• _TASK DIRECTIONS_
Check every line below for the string "pollDue", and copy the lines that contain it.

:: INPUT DATA

/-- A frame that ends its reception on lane l with length and FCS status st (0, 2 bad FCS, 4 too long): duplicate discard, classification, delivery (R233 to R249). -/
def acceptFrame (s : State) (l st : Nat) (f : RxFrame) : State :=
  let bs := f.bytes.take 9216
  let hit := s.classify l bs
  let pair := l / 2
  let isPtpFlow := match hit with | some (_, e) => fld e.w0 28 3 == 4 | none => false
  let tr := if (s.prp pair).en then prpTrailer bs else none
  let s := match tr with
    | some (_, id) => if id = (if l % 2 = 0 then 0xA else 0xB) then s else s.setPrp pair { s.prp pair with wrong := satInc (s.prp pair).wrong }
    | none => s
  let chk := match tr with
    | some (q, _) => if isPtpFlow || st != 0 then (s, DupOut.deliver) else dupCheck s pair (BitVec.ofNat 48 (beBytes bs 6 6)) q
    | none => (s, DupOut.deliver)
  let s := chk.1
  let long := decide (4096 < f.bytes.length)
  let data := bs.take (bs.length - 4 - (if tr.isSome then 6 else 0))
  let ts := f.ts - fld (s.lane l).tsLat 0 16
  let st := if st = 0 ∧ chk.2 = .dup then 1 else st
  if st ≠ 0 && !long then s
  else match hit with
    | some (i, e) => if fld e.w3 30 2 = 0 then deliverFrame s l (fld e.w3 0 8) i st bs data ts else s
    | none =>
      if bitAt (s.lane l).defRing 31 then deliverFrame s l (fld (s.lane l).defRing 0 8) 0xFFF st bs data ts else s.laneCnt l 5

/-- The lane takes a frame whose timestamp point passed at BT ts: it is not OFF, and the frame did not begin after en cleared or after lock was lost (R250, R251). -/
def State.laneTakes (s : State) (l ts : Nat) : Bool :=
  let x := s.lane l
  s.laneOn l && !s.laneIsOff l && (x.state == .run || decide (ts ≤ x.stopBt)) && (x.link || decide (ts ≤ x.lostBt))

/-- RX_FRAME: a frame ends its reception on lane l; one in progress when lock is lost ends as a runt or FCS failure (R229, R238, R251). -/
def execRxFrame (l : Nat) (f : RxFrame) (s : State) : Out :=
  .next (if !s.laneTakes l f.ts then s
    else if f.fifoFull then (s.laneCnt l 4).laneEvt l 2
    else if 9216 < f.bytes.length then acceptFrame (s.laneCnt l 3) l 4 f
    else if f.bytes.length < 64 then s.laneCnt l 2
    else if !f.fcsOk || !(s.lane l).link then
      (if 4096 < f.bytes.length then acceptFrame (s.laneCnt l 1) l 2 f else s.laneCnt l 1)
    else if isPause f.bytes then s.laneCnt l 6
    else acceptFrame (s.laneCnt l 0) l 0 f)

/-! ### Transmit (R243 to R247) -/

def Lane.txq (x : Lane) (q : Nat) : Txq := x.txqs.get q {}
def Lane.setTxq (x : Lane) (q : Nat) (t : Txq) : Lane := { x with txqs := x.txqs.set q t {} }

/-- The rules of R243. -/
def tqOk (v : W32) (b : Nat) : Bool :=
  b % 64 == 0 && decide (3 ≤ fld v 0 4 ∧ fld v 0 4 ≤ 10) && bankOf b == bankOf (b + 63 + 8 * 2 ^ fld v 0 4)

/-- The descriptor address of index c. -/
def Txq.desc (t : Txq) (c : Nat) : Nat := t.base.toNat + 64 + 8 * (c % 2 ^ fld t.cfg 0 4)

/-- Read the producer count of queue q of lane l, and its head descriptor once it is there (R243, R244). -/
def pollQueue (s : State) (l q : Nat) : State :=
  let t := (s.lane l).txq q
  if bitAt t.cfg 31 && s.bankOn t.base.toNat then
    let r := xtake32 s (laneCode l) laneId t.base.toNat
    let t := { t with prod := r.2 }
    if r.2 = t.cons ∨ t.head.isSome then r.1.setLane l ((r.1.lane l).setTxq q t)
    else
      let d := xtakes r.1 (laneCode l) laneId (t.desc t.cons.toNat) 4
      let v (i : Nat) : W32 := d.2[i]?.getD 0
      d.1.setLane l ((d.1.lane l).setTxq q { t with head := some { w0 := v 0, w1 := v 1, launch := (v 3 ++ v 2).toNat } })
  else s

/-- The period of LAN_TX_POLL has passed since the last poll; 0 acts as 1 (R244). -/
def Lane.pollDue (x : Lane) (bt : Nat) : Bool :=
  match x.polled with
  | none => true
  | some t => decide (t / (960 * Nat.max 1 x.txPoll.toNat) < bt / (960 * Nat.max 1 x.txPoll.toNat))

/-- TX_POLL: once in every period (R244). -/
def execTxPoll (l : Nat) (s : State) : Out :=
  .next (if s.laneOn l && (s.lane l).state == .run && (s.lane l).pollDue s.clk.bt then
    (List.range 8).foldl (fun s q => pollQueue s l q) (s.setLane l { s.lane l with polled := some s.clk.bt }) else s)

def TxDesc.len (d : TxDesc) : Nat := fld d.w0 0 16
def TxDesc.prp (d : TxDesc) : Bool := bitAt d.w0 19
def TxDesc.lt (d : TxDesc) : Bool := bitAt d.w0 21
/-- The status bits of a descriptor that is not a PRP frame's hold 0 for status_b (Table 8.4). -/
def TxDesc.stB (d : TxDesc) (st : Nat) : Nat := if d.prp then st else 0

/-- Queue q of lane l holds an unsent descriptor that is eligible now (R244); one whose frame is not complete holds its queue, and a second PRP frame waits for the first. -/
def State.eligible (s : State) (l q : Nat) : Bool :=
  let t := (s.lane l).txq q
  match t.head with
  | none => false
  | some d =>
    bitAt t.cfg 31 && s.bankOn t.base.toNat && (match (s.lane l).dup with | some u => u.queue != q && !d.prp | none => true) &&
      (!d.lt || decide (d.launch ≤ s.clk.bt + (if d.len ≤ 4096 then 19200 else 38400)))

/-- Complete the head descriptor of queue q, whose word 0 is w0: status, timestamp where asked, consumer count (R246); a masked or refused input takes no write (R151, R252). -/
def txDone (s : State) (l q : Nat) (w0 : W32) (st stB : Nat) (ts : Option Nat) : State :=
  let t := (s.lane l).txq q
  let a := t.desc t.cons.toNat
  let c := laneCode l
  if !s.bankOn t.base.toNat || !s.laneOn l then s.setLane l ((s.lane l).setTxq q { t with head := none })
  else
    let s := xputs s c laneId a (words32 ((w0 &&& 0x00FFFFFF) ||| BitVec.ofNat 32 (st * 2 ^ 28 + stB * 2 ^ 24)))
    let s := match ts with
      | some v => if bitAt w0 23 then xputs s c laneId (a + 4) (words64 (s.stamp (bitAt (s.lane l).ctl 28) v)) else s
      | none => s
    let m := t.cons + 1
    let s := xputs s c laneId (t.base.toNat + 2) (words32 m)
    pollQueue (s.setLane l ((s.lane l).setTxq q { t with cons := m, head := none })) l q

::::

• _RESULT_
def Lane.pollDue (x : Lane) (bt : Nat) : Bool :=
  .next (if s.laneOn l && (s.lane l).state == .run && (s.lane l).pollDue s.clk.bt then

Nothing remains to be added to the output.